'''

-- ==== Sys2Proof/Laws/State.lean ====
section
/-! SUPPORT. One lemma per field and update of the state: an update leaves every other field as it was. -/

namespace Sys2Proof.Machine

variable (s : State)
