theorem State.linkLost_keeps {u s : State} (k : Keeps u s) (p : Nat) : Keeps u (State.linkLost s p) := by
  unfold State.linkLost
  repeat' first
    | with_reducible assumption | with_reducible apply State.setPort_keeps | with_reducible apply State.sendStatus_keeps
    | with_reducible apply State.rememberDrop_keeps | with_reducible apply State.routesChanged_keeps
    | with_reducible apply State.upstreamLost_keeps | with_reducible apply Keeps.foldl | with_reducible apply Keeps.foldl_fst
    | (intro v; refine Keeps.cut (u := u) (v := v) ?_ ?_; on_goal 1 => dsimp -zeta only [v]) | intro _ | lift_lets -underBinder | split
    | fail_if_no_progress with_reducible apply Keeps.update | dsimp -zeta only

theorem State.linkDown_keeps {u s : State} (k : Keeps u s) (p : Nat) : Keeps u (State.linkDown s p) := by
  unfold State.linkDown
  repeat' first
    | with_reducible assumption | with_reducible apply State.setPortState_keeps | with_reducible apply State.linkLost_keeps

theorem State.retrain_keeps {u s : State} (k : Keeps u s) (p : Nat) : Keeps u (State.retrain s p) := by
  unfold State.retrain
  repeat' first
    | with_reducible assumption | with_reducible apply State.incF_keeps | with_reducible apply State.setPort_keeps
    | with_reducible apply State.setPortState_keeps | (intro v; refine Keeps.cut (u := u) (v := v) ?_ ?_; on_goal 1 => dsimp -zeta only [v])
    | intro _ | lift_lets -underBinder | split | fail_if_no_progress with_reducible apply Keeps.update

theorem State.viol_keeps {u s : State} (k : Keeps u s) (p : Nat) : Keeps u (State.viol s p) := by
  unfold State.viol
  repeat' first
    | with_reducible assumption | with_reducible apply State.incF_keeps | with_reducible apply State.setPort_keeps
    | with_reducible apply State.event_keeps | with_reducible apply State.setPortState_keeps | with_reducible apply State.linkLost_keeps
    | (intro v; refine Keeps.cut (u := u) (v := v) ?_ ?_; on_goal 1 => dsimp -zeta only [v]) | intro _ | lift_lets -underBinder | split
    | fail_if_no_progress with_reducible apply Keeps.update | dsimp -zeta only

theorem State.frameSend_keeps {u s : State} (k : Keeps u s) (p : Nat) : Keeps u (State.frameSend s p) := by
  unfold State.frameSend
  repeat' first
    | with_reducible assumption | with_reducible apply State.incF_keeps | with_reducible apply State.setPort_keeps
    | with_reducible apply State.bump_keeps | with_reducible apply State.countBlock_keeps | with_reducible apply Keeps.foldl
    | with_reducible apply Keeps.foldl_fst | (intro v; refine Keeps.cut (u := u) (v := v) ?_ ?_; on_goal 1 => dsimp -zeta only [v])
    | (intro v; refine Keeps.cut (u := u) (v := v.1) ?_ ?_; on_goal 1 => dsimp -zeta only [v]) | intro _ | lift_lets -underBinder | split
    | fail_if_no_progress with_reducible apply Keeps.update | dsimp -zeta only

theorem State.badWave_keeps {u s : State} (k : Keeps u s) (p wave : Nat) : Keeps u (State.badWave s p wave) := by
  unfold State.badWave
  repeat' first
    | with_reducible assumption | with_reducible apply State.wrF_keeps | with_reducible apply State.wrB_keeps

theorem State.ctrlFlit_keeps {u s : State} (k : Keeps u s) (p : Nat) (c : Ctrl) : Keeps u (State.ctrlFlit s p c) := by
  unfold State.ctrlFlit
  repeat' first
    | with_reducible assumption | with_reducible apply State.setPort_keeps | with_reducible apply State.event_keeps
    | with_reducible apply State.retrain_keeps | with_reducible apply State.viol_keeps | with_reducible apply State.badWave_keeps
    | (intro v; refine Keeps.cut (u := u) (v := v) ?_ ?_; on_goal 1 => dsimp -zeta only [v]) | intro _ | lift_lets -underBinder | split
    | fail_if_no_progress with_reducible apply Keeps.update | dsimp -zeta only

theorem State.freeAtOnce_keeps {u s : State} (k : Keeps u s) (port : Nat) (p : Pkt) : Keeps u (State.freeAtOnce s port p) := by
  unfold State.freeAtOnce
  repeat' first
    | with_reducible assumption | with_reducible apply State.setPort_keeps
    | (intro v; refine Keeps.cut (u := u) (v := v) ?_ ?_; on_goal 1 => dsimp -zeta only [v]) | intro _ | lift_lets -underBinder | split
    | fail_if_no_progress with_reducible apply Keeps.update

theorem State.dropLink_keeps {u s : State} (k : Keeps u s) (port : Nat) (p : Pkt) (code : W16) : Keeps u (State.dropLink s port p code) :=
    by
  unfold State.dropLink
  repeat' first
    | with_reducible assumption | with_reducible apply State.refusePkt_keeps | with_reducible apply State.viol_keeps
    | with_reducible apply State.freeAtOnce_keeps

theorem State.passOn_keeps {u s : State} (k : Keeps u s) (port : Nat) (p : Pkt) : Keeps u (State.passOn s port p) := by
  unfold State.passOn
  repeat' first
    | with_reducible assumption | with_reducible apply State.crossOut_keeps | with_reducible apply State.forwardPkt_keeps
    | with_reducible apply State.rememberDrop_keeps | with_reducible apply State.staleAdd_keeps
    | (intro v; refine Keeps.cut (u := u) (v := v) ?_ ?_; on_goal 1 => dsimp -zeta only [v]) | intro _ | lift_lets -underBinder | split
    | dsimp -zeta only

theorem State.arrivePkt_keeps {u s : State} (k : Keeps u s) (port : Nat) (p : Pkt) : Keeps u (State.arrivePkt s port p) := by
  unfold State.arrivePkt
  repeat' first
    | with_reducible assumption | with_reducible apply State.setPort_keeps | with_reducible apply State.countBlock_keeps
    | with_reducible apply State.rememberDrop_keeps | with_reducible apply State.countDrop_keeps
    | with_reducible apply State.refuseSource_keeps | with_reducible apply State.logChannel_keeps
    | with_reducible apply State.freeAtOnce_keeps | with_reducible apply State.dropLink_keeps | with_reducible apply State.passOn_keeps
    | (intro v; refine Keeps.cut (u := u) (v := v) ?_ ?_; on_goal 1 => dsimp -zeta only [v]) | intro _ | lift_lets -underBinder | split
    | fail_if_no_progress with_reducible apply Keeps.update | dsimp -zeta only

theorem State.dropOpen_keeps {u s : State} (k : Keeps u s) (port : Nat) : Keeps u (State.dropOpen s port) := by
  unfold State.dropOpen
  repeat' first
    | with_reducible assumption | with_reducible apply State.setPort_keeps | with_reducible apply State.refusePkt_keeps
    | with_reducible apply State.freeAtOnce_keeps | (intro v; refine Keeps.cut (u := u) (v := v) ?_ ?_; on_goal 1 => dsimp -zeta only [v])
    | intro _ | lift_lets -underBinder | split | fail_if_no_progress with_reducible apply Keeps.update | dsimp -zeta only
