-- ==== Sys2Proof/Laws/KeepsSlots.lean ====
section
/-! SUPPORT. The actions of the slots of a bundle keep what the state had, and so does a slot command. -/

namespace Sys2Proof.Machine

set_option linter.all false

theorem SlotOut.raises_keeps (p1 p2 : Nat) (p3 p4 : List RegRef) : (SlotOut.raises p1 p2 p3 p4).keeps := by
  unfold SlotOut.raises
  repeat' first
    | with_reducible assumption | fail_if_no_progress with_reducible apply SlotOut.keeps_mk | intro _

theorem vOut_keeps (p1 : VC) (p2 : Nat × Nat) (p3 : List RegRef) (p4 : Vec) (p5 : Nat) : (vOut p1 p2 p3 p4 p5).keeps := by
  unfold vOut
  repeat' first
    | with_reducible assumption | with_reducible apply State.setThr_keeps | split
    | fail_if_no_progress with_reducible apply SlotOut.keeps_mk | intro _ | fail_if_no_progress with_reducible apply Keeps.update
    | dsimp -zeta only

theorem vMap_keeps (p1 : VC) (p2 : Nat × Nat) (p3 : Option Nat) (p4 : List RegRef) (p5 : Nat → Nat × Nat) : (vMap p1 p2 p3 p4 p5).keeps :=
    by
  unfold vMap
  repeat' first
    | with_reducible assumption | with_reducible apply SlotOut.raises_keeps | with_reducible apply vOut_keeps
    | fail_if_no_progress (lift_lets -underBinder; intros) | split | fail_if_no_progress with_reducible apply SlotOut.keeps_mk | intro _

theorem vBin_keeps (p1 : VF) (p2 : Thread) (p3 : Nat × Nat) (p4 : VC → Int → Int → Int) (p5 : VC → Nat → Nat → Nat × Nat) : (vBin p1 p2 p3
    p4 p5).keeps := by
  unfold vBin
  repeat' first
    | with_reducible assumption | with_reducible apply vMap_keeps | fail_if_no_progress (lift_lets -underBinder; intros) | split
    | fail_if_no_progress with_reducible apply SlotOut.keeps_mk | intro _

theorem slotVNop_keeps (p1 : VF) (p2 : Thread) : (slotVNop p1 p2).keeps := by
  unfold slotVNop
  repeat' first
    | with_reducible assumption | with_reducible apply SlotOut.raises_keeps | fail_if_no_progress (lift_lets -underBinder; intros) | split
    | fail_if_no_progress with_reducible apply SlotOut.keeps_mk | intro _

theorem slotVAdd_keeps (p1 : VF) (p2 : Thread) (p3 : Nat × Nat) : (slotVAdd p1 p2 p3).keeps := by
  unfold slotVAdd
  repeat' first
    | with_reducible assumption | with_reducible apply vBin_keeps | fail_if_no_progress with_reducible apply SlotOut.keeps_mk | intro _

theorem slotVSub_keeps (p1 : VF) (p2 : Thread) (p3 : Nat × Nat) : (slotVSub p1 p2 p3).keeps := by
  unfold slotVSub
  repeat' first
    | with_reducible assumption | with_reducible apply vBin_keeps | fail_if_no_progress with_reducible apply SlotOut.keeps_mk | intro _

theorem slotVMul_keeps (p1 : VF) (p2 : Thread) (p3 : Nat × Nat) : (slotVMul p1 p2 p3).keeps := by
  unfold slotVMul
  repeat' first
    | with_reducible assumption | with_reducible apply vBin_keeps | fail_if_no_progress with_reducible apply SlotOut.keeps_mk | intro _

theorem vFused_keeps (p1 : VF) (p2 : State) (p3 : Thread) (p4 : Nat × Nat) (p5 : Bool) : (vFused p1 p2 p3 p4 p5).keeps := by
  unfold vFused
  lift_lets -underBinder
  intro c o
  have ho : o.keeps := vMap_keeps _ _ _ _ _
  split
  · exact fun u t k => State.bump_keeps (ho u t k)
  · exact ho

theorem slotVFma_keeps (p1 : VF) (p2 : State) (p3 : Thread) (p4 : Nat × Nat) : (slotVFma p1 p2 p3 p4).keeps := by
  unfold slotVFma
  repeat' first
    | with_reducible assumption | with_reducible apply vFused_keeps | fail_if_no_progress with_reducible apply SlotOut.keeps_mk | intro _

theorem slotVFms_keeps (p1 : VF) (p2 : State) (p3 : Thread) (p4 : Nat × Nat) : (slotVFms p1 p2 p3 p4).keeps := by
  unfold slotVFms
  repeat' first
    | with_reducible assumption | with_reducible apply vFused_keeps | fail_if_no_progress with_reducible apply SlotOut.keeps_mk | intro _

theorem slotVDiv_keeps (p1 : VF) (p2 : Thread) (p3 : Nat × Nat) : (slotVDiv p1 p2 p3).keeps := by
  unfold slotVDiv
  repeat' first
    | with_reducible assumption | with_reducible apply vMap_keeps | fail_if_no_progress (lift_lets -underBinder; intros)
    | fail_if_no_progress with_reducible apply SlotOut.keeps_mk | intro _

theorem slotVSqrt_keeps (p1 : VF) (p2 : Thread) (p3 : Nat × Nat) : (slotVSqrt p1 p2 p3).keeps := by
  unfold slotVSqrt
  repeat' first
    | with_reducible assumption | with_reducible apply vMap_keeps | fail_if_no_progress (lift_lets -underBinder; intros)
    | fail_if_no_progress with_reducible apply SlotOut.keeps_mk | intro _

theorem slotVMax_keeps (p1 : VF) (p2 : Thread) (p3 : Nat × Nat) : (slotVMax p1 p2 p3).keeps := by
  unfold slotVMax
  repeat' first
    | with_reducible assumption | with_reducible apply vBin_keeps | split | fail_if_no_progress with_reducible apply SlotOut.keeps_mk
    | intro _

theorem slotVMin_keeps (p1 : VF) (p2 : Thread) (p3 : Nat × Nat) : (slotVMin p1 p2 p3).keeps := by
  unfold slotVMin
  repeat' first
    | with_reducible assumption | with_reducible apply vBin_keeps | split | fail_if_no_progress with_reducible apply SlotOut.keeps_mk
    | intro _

'''

*Exercise prompt:* Starting at the first line of the data above, retype each line exactly until you reach the line containing "apply State.event_keeps |", and include that line too.

*Task output:*
-- ==== Sys2Proof/Laws/State.lean ====
section
/-! SUPPORT. One lemma per field and update of the state: an update leaves every other field as it was. -/

namespace Sys2Proof.Machine

variable (s : State)
theorem State.linkLost_keeps {u s : State} (k : Keeps u s) (p : Nat) : Keeps u (State.linkLost s p) := by
  unfold State.linkLost
  repeat' first
    | with_reducible assumption | with_reducible apply State.setPort_keeps | with_reducible apply State.sendStatus_keeps
    | with_reducible apply State.rememberDrop_keeps | with_reducible apply State.routesChanged_keeps
    | with_reducible apply State.upstreamLost_keeps | with_reducible apply Keeps.foldl | with_reducible apply Keeps.foldl_fst
    | (intro v; refine Keeps.cut (u := u) (v := v) ?_ ?_; on_goal 1 => dsimp -zeta only [v]) | intro _ | lift_lets -underBinder | split
    | fail_if_no_progress with_reducible apply Keeps.update | dsimp -zeta only

theorem State.linkDown_keeps {u s : State} (k : Keeps u s) (p : Nat) : Keeps u (State.linkDown s p) := by
  unfold State.linkDown
  repeat' first
    | with_reducible assumption | with_reducible apply State.setPortState_keeps | with_reducible apply State.linkLost_keeps

theorem State.retrain_keeps {u s : State} (k : Keeps u s) (p : Nat) : Keeps u (State.retrain s p) := by
  unfold State.retrain
  repeat' first
    | with_reducible assumption | with_reducible apply State.incF_keeps | with_reducible apply State.setPort_keeps
    | with_reducible apply State.setPortState_keeps | (intro v; refine Keeps.cut (u := u) (v := v) ?_ ?_; on_goal 1 => dsimp -zeta only [v])
    | intro _ | lift_lets -underBinder | split | fail_if_no_progress with_reducible apply Keeps.update

theorem State.viol_keeps {u s : State} (k : Keeps u s) (p : Nat) : Keeps u (State.viol s p) := by
  unfold State.viol
  repeat' first
    | with_reducible assumption | with_reducible apply State.incF_keeps | with_reducible apply State.setPort_keeps
    | with_reducible apply State.event_keeps | with_reducible apply State.setPortState_keeps | with_reducible apply State.linkLost_keeps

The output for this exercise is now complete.